ACTION ITEM: Output all records exactly.

BEGIN MATERIAL FOR THE TASK

-- ==== Sys2Proof/Word.lean ====
section
/-!
DEFINITION. The word types of the GN7 (00 R9, R11): a byte, the 32-bit register word, the 64-bit value.
-/

namespace Sys2Proof

/-- One byte. -/
abbrev Byte := BitVec 8

/-- A word is 32 bits (R11); every register is one word (R9). -/
abbrev Word := BitVec 32

/-- A 64-bit value: a pair of registers (17 R509) or an eight-byte payload field. -/
abbrev DWord := BitVec 64

end Sys2Proof
end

END MATERIAL FOR THE TASK

EXERCISE RESPONSE:
-- ==== Sys2Proof/Word.lean ====
section
/-!
DEFINITION. The word types of the GN7 (00 R9, R11): a byte, the 32-bit register word, the 64-bit value.
-/

namespace Sys2Proof

/-- One byte. -/
abbrev Byte := BitVec 8

/-- A word is 32 bits (R11); every register is one word (R9). -/
abbrev Word := BitVec 32

/-- A 64-bit value: a pair of registers (17 R509) or an eight-byte payload field. -/
abbrev DWord := BitVec 64

end Sys2Proof
end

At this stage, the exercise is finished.